A process also known as overpainting, hand coloured printing involves simply painting colour over an often monochrome, readymade print. Useful for botanical identification, they are often found as illustrations for scientific journals and encyclopaedias of the 19th century. They were also used as illustrations for comics and magazines. Incredibly fashionable right now for interior designers, they can be a less expensive way of owning a piece of art still with the mark of an artists’ hand.
‘Wet Day on the Boulevard’ by Alfred Stieglitz, 1897
Also called photogravure, this involves printing photographs on a copper plate covered with a light-sensitive tissue which is then etched. Etching is similar to engraving but uses a strong acid or fixative to draw the image on the plate. This process is not often used now,but is common in antique and vintage artworks. The method can produce beautiful and highly detailed images including incredible portraits.
7. Wood Engraving
‘Sussex Landscape’ by Eric Ravilious, 1931
Wood engraving, which includes woodcut and woodblock printing, involves engraving a wooden surface with metal tools and inking the block with a roller, which is then pressed. A more traditional way of printing, reminiscent of folk art, wood engravings produce beautiful pieces of often natural, pastoral landscapes. The wood used affects the print, so often a hard wood like boxwood is used to create crisp artworks.
8. Lino Cut
‘Tête De Femme’ by Pablo Picasso, 1962
This method is very similar to wood engraving, with both processes involving relief printing. An image is cut into a piece of linoleum, which is slightly more effective than woodcut printing as lino, when etched, splinters and splits less than wood. A more modern invention than woodcut print, colour can be added in various ways, such as the reductive technique used by Picasso, where separate sections of the block are coloured and then cut away piece by piece until the desired effect is reached.
9. In-Text Illustration
‘Fleurs’ from a Larousse encyclopaedia, (1930s). An affordable and decorative print available at Collins & Green Art.

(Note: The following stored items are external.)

theorem exec_cfgSet_refused {s : State} {p : Port} {q : Request} {status : Nat} {es : List (Nat × Nat × Bytes × Bool)} (hasked : Asked s p 0x0202 q)
    (hlen : 4 ≤ q.payload.length) (hid : field q.payload 0 4 ≠ 0) (hes : parseEntries q.payload.length (q.payload.drop 4) = some es)
    (h : s.txnFor q (field q.payload 0 4) = .inl status) : exec (.cfgSet p) s = .next (after s ((begun s p q).answer q status [])) := by
  rw [exec_cfgSet, execCfgSet, runOn_serve_of_asked hasked]
  simp only [if_neg (Nat.not_lt.2 hlen), hes, if_neg hid, begun_txnFor, h]

end Sys2Proof.Machine

namespace Sys2Proof.Slice0

open Sys2Proof.Machine

/-- Settles O9: a doorbell is judged by whether the mailbox is shut and by its length (R68, R558). -/
theorem doorbellsActOnlyWhenReady : Obligations.DoorbellsActOnlyWhenReady := by
  unfold Obligations.DoorbellsActOnlyWhenReady
  intro s p len halive hp
  have hserved : (quiet s).portServed p = s.portServed p := rfl
  have hgranted : (quiet s).granted p = s.granted p := rfl
  have hmbox : (quiet s).mbox p = s.mbox p := by cases p <;> rfl
  refine ⟨fun hshut => ?_, fun hs hg hb hv => ?_, ?_, ?_⟩
  · rw [exec_mbDoorbell s p len halive, State.doorbell_of_shut len hp (by rwa [hserved, hgranted, hmbox])]
  · rw [exec_mbDoorbell s p len halive, State.doorbell_of_ready len hp (hserved.trans hs) (hgranted.trans hg) (by rwa [hmbox]) (by rwa [hmbox]), hmbox]
  · rintro fn rfl
    rfl
  · rintro (rfl | rfl) <;> rfl

/-- Settles O10: the bytes of the write are split at the one that falls on 0x1E, if there is one (R111). -/
theorem privateWritesReachOneByte : Obligations.PrivateWritesReachOneByte := by
  unfold Obligations.PrivateWritesReachOneByte
  intro s a rest halive
  refine ⟨_, exec_i3cPrivateWrite_cons s a rest halive, ?_, s.i3c.privateWrite_pointer a rest, ?_⟩
  · rw [← I3cState.privateWrite_frame]
  · split
    · next hnone =>
      rw [ite_eq_right_iff, List.getElem?_eq_none_iff] at hnone
      exact s.i3c.privateWrite_miss a rest fun ha => by have := hnone ha; omega
    · next v hsome =>
      obtain ⟨ha, hv⟩ : a.toNat ≤ 0x1E ∧ rest[0x1E - a.toNat]? = some v := Option.ite_none_right_eq_some.1 hsome
      exact s.i3c.privateWrite_hit a rest v ha hv

/-- Settles O17: a session is opened only where its mailbox has room (R81). -/
theorem sessionLimitsHold : Obligations.SessionLimitsHold := by
  unfold Obligations.SessionLimitsHold
  refine ⟨fun s p q n hasked hn hpos hle hlen hversion hfull => ?_, fun s t p r h => ?_⟩
  · obtain ⟨v, hv⟩ := Option.isSome_iff_exists.1 hversion
    refine exec_sessionOpen_full hasked hn hpos hle hlen hv ?_
    rw [← Bool.not_eq_true, State.sessionRoom_iff]
    rintro ⟨hport, hvirtual⟩
    rcases hfull with hfull | ⟨hnum, hfull⟩
    · exact absurd hport (Nat.not_lt.2 hfull)
    · exact absurd (hvirtual hnum) (Nat.not_lt.2 hfull)
  · show sessionsOn t r ≤ max (sessionsOn s r) (sessionLimit r) ∧ _
    rw [sessionsOn_eq, sessionsOn_eq, virtualSessions_eq, virtualSessions_eq]
    rcases sessionsWhere_sessionOpen h with hsame | ⟨hroom, hmore⟩
    · simp only [hsame]
      exact ⟨Nat.le_max_left .., Nat.le_max_left ..⟩
    · rw [State.sessionRoom_iff, sessionsOn_eq, virtualSessions_eq] at hroom
      obtain ⟨hport, hvirtual⟩ := hroom
      refine ⟨Nat.le_trans (hmore _) ?_, Nat.le_trans (hmore _) ?_⟩
      · by_cases hr : p = r
        · subst hr
          simp only [beq_self_eq_true, if_true]
          omega
        · simp only [beq_iff_eq, if_neg hr, Nat.add_zero]
          exact Nat.le_max_left ..
      · by_cases hnum : portNum p = 3
        · have := hvirtual hnum
          simp only [hnum, beq_self_eq_true, if_true]
          omega
        · simp only [beq_iff_eq, if_neg hnum, Nat.add_zero]
          exact Nat.le_max_left ..

/-- Settles O16: a request that the transaction's owner or its identification rules out gets its answer and changes no transaction (R100). -/
theorem oneTransactionInEachRealm : Obligations.OneTransactionInEachRealm := by
  unfold Obligations.OneTransactionInEachRealm
  refine ⟨fun s p q hasked hempty => ?_, fun s p q row hlen hrow => ?_, fun s p q hasked hlen hid hentries => ?_⟩
  · split
    · next y htxn => exact exec_cfgBegin_busy hasked hempty htxn
    · next htxn => exact exec_cfgBegin_free hasked hempty htxn
  · have hrefused : ∀ status, s.txnFor q (leNat q.payload) = .inl status →
        exec row s = .next (after s ((begun s p q).answer q status [])) := by
      intro status hstatus
      rcases hrow with ⟨rfl, hasked⟩ | ⟨rfl, hasked⟩
      · exact exec_cfgCommit_refused hasked hlen hstatus
      · exact exec_cfgRollback_refused hasked hlen hstatus
    exact ⟨fun y htxn howner => hrefused _ (State.txnFor_other _ htxn howner), fun hnone => hrefused _ (State.txnFor_absent hnone)⟩
  · obtain ⟨es, hes⟩ := Option.isSome_iff_exists.1 hentries
    exact ⟨fun y htxn howner => exec_cfgSet_refused hasked hlen hid hes (State.txnFor_other _ htxn howner),
      fun hnone => exec_cfgSet_refused hasked hlen hid hes (State.txnFor_absent hnone)⟩

end Sys2Proof.Slice0
end

section
/-!
PROOFS. The head doorbell of 04: which values are taken (R125), and when one with ARM raises the completion ring's vector (R141, R142).
-/

namespace Sys2Proof.Machine

open Sys2Proof.Slice0

/-! ### Distances on a ring -/

/-- From `a` the distance to `b` leads to `b`, modulo the ring's size. -/
theorem add_ringDist_mod {size : Nat} (h : 0 < size) (a b : Nat) : (a + ringDist size a b) % size = b % size := by
  have ha : a % size < size := Nat.mod_lt a h
  show (a + (b % size + size - a % size) % size) % size = b % size
  calc (a + (b % size + size - a % size) % size) % size
      = (a % size + (b % size + size - a % size)) % size := by rw [Nat.add_mod_mod, Nat.mod_add_mod]
    _ = (b % size + size) % size := by congr 1; omega
    _ = b % size := by rw [Nat.add_mod_right, Nat.mod_mod]

/-- The distance is the one number of slots below the ring's size that leads there: the way past slot 0 and the way short of it. -/
theorem eq_ringDist_of_mod {size a b k : Nat} (hk : k < size) (h : (a + k) % size = b % size) : k = ringDist size a b := by
  have ha : a % size < size := Nat.mod_lt a (Nat.zero_lt_of_lt hk)
  rw [← Nat.mod_add_mod] at h
  unfold ringDist
  rw [← h]
  by_cases hwrap : a % size + k < size
  · rw [Nat.mod_eq_of_lt hwrap]
    have hslots : a % size + k + size - a % size = k + size := by omega
    rw [hslots, Nat.add_mod_right, Nat.mod_eq_of_lt hk]
  · rw [Nat.mod_eq_sub_mod (Nat.le_of_not_lt hwrap), Nat.mod_eq_of_lt (a := a % size + k - size) (by omega)]
    have hslots : a % size + k - size + size - a % size = k := by omega
    rw [hslots, Nat.mod_eq_of_lt hk]

/-- A slot lies on the way from `head` to `last`, both ends included, where its distance is no larger than that of `last`. -/
theorem exists_on_way_iff {size v : Nat} (head last : Nat) (hv : v < size) :
    (∃ k d, k ≤ d ∧ d < size ∧ (head + d) % size = last % size ∧ (head + k) % size = v) ↔ ringDist size head v ≤ ringDist size head last := by
  have hpos : 0 < size := Nat.zero_lt_of_lt hv
  have hmod : v % size = v := Nat.mod_eq_of_lt hv
  constructor
  · rintro ⟨k, d, hkd, hd, hlast, hk⟩
    rw [← eq_ringDist_of_mod hd hlast, ← eq_ringDist_of_mod (Nat.lt_of_le_of_lt hkd hd) (hk.trans hmod.symm)]
    exact hkd
  · intro hle
    exact ⟨_, _, hle, Nat.mod_lt _ hpos, add_ringDist_mod hpos head last, (add_ringDist_mod hpos head v).trans hmod⟩

/-! ### What the recorder leaves unchanged -/

@[simp] theorem State.stage_chans (s : State) (trig status arg time rtc : Nat) (inSentinel : Bool) :
    (s.stage trig status arg time rtc inSentinel).chans = s.chans := by
  unfold State.stage
  split
  · rfl
  · split <;> rfl

@[simp] theorem State.fireRated_chans (s : State) (trig status arg : Nat) : (s.fireRated trig status arg).chans = s.chans := by
  unfold State.fireRated State.trigger
  extract_lets sec seen
  split
  · rw [State.stage_chans]
  · rfl

/-- An event that is recorded changes no channel. -/
@[simp] theorem State.sourceEvent_chans (s : State) (source : Nat) (hears : Nat → Bool) (status arg : Nat) :
    (s.sourceEvent source hears status arg).chans = s.chans := by
  unfold State.sourceEvent
  split
  · rfl
  · refine foldl_keeps (fun t : State => t.chans = s.chans) _ (fun t i ht => ?_) _ s rfl
    dsimp only
    split
    · rw [State.fireRated_chans, ht]
    · exact ht

/-! ### Channels, vectors and fetches -/

/-- Two states with the same channels read the same channel. -/
theorem State.chan_of_chans {s t : State} (h : t.chans = s.chans) (c : Nat) : t.chan c = s.chan c := congrArg (KeyMap.get · Channel.reset c) h

/-- A change that may set a CH_ERR bit makes that change alone in its channel (R144). -/
@[simp] theorem State.markErr_chan (s : State) (c : Nat) (f : Channel → Channel) : (s.markErr c f).chan c = f (s.chan c) := by
  have hchans : (s.markErr c f).chans = (s.updChan c f).chans := by
    simp only [State.markErr]
    split
    · rw [State.sourceEvent_chans]
      split
      · rw [State.raiseVector_chans, State.updFn_chans]
      · rw [State.updFn_chans]
    · rfl
  rw [State.chan_of_chans hchans, State.updChan_chan]

/-- A vector that is open sends its message (R151). -/
theorem State.raiseVector_of_open {s : State} {fn vec : Nat} (h : s.vectorOpen fn vec = true) : s.raiseVector fn vec = s.emit (.msix fn vec) := by
  rw [State.raiseVector, if_pos h]

/-- A vector that is not open sends nothing. -/
theorem State.raiseVector_outbox_of_closed {s : State} {fn vec : Nat} (h : s.vectorOpen fn vec = false) : (s.raiseVector fn vec).outbox = s.outbox := by
  rw [State.raiseVector, if_neg (Bool.eq_false_iff.1 h)]
  split <;> rfl

/-- A masked vector sets its pending bit (log 8). -/
theorem State.raiseVector_pba_of_masked {s : State} {fn vec : Nat} (h : (s.fn fn).masked vec = true) :
    ((s.raiseVector fn vec).fn fn).pba = (s.fn fn).pba ||| 2 ^ vec := by
  have hclosed : ¬ s.vectorOpen fn vec = true := by simp [State.vectorOpen, h]
  rw [State.raiseVector, if_neg hclosed, if_pos h, State.updFn_fn]

/-- Raising the vector clears ARMED and the pending count and stops the timer, and nothing else of the ring (R141). -/
@[simp] theorem State.raiseCq_cq (s : State) (c : Nat) :
    ((s.raiseCq c).chan c).cq = { (s.chan c).cq with pendingCount := 0, timer := none, armed := false, irqNow := false } := by
  rw [State.raiseCq, State.chan_of_chans (State.raiseVector_chans ..), State.updCq, State.updChan_chan]

section RaiseCq
variable {s : State} {c fn vec : Nat} (hfn : (s.chan c).binding.function = fn) (hvec : (s.chan c).cq.vector = vec)
include hfn hvec

/-- Raising the ring's vector sends its message where the vector is open. -/
theorem State.raiseCq_outbox_of_open (h : s.vectorOpen fn vec = true) : (s.raiseCq c).outbox = s.outbox ++ [.msix fn vec] := by
  subst hfn hvec
  simp only [State.raiseCq]
  rw [State.raiseVector_of_open]
  · rfl
  · exact h

theorem State.raiseCq_outbox_of_closed (h : s.vectorOpen fn vec = false) : (s.raiseCq c).outbox = s.outbox := by
  subst hfn hvec
  simp only [State.raiseCq]
  rw [State.raiseVector_outbox_of_closed]
  · rfl
  · exact h

/-- Raising the ring's vector sets its pending bit where the vector is masked. -/
theorem State.raiseCq_pba_of_masked (h : (s.fn fn).masked vec = true) : ((s.raiseCq c).fn fn).pba = (s.fn fn).pba ||| 2 ^ vec := by
  subst hfn hvec
  simp only [State.raiseCq]
  rw [State.raiseVector_pba_of_masked]
  · rfl
  · exact h

end RaiseCq

/-- A condition of R141 holds for the pending records of a ring. -/
def Cq.Due (q : Cq) (now : Nat) : Prop :=
  0 < q.pendingCount ∧ (q.modCount ≤ q.pendingCount ∨ (∃ d, q.timer = some d ∧ d + 1000 * q.modTimer ≤ now) ∨ q.irqNow = true)

/-- Moderation raises the vector of an armed ring where a condition of R141 holds, and of no other. -/
theorem State.moderate_of_due {s : State} {c : Nat} (harmed : (s.chan c).cq.armed = true) (hdue : (s.chan c).cq.Due s.now) :
    s.moderate c = s.raiseCq c := by
  obtain ⟨hpending, hcond⟩ := hdue
  simp only [State.moderate, ite_eq_left_iff, harmed, hpending, Bool.true_and, decide_true, Bool.or_eq_true, decide_eq_true_eq]
  refine fun hnot => absurd ?_ hnot
  rcases hcond with hcount | ⟨d, htimer, hd⟩ | hirq
  · exact .inl (.inl hcount)
  · exact .inl (.inr (by simp only [htimer, hd, decide_true]))
  · exact .inr hirq

theorem State.moderate_of_not_due {s : State} {c : Nat} (hdue : ¬ (s.chan c).cq.Due s.now) : s.moderate c = s := by
  simp only [State.moderate, ite_eq_right_iff, Bool.and_eq_true, Bool.or_eq_true, decide_eq_true_eq]
  rintro ⟨⟨-, hpending⟩, hcond⟩
  refine absurd ⟨hpending, ?_⟩ hdue
  rcases hcond with (hcount | htimer) | hirq
  · exact .inl hcount
  · split at htimer
    · next d hd => exact .inr (.inl ⟨d, hd, of_decide_eq_true htimer⟩)
    · exact absurd htimer Bool.false_ne_true
  · exact .inr (.inr hirq)

/-- Moderation raises the vector or does nothing. -/
theorem State.moderate_eq_or (s : State) (c : Nat) : s.moderate c = s.raiseCq c ∨ s.moderate c = s := by
  unfold State.moderate
  extract_lets q due
  split
  · exact .inl rfl
  · exact .inr rfl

Book illustrations are a popular form of printing where we do not always appreciate or understand the variety of methods used. Books such as reference books and vintage encyclopaedias used nearly every type of printing including intaglio (etching into a printing plate), relief (when a block is in contact with paper), and planographic (printing from a flat surface). Before the invention of photography, expert illustrators were employed and often still are to capture the minute details needed to identify flora and fauna. Botanical plates in particular are much prized as decorative and affordable art for the home by interior designers and home owners alike.
‘The Barefooted Child’, c.1896, by Mary Cassatt
A descendent of etching, aquatint prints focus on tone rather than line to create an atmospheric effect. This method uses acid to erode the surface of the copper or zinc plate. The plate is then put through a printing press to transfer the ink onto a piece of paper. Often, aquatint is used in conjunction with etching to create definite outlines. Typically used in the late 18th and early 19th centuries, aquatint was the preferred printing method of famous artists such as Francisco Goya and Mary Cassatt.
The artistic merit of prints is often undervalue owing to the misconception that they involve less artistic skill than ‘original’ paintings. Hopefully, this has unravelled some of these thoughts by showing you how different printing methods produce original, detailed, and captivating artworks. I hope I have given you a better understanding of these different processes and you now see the skill that goes into these artworks.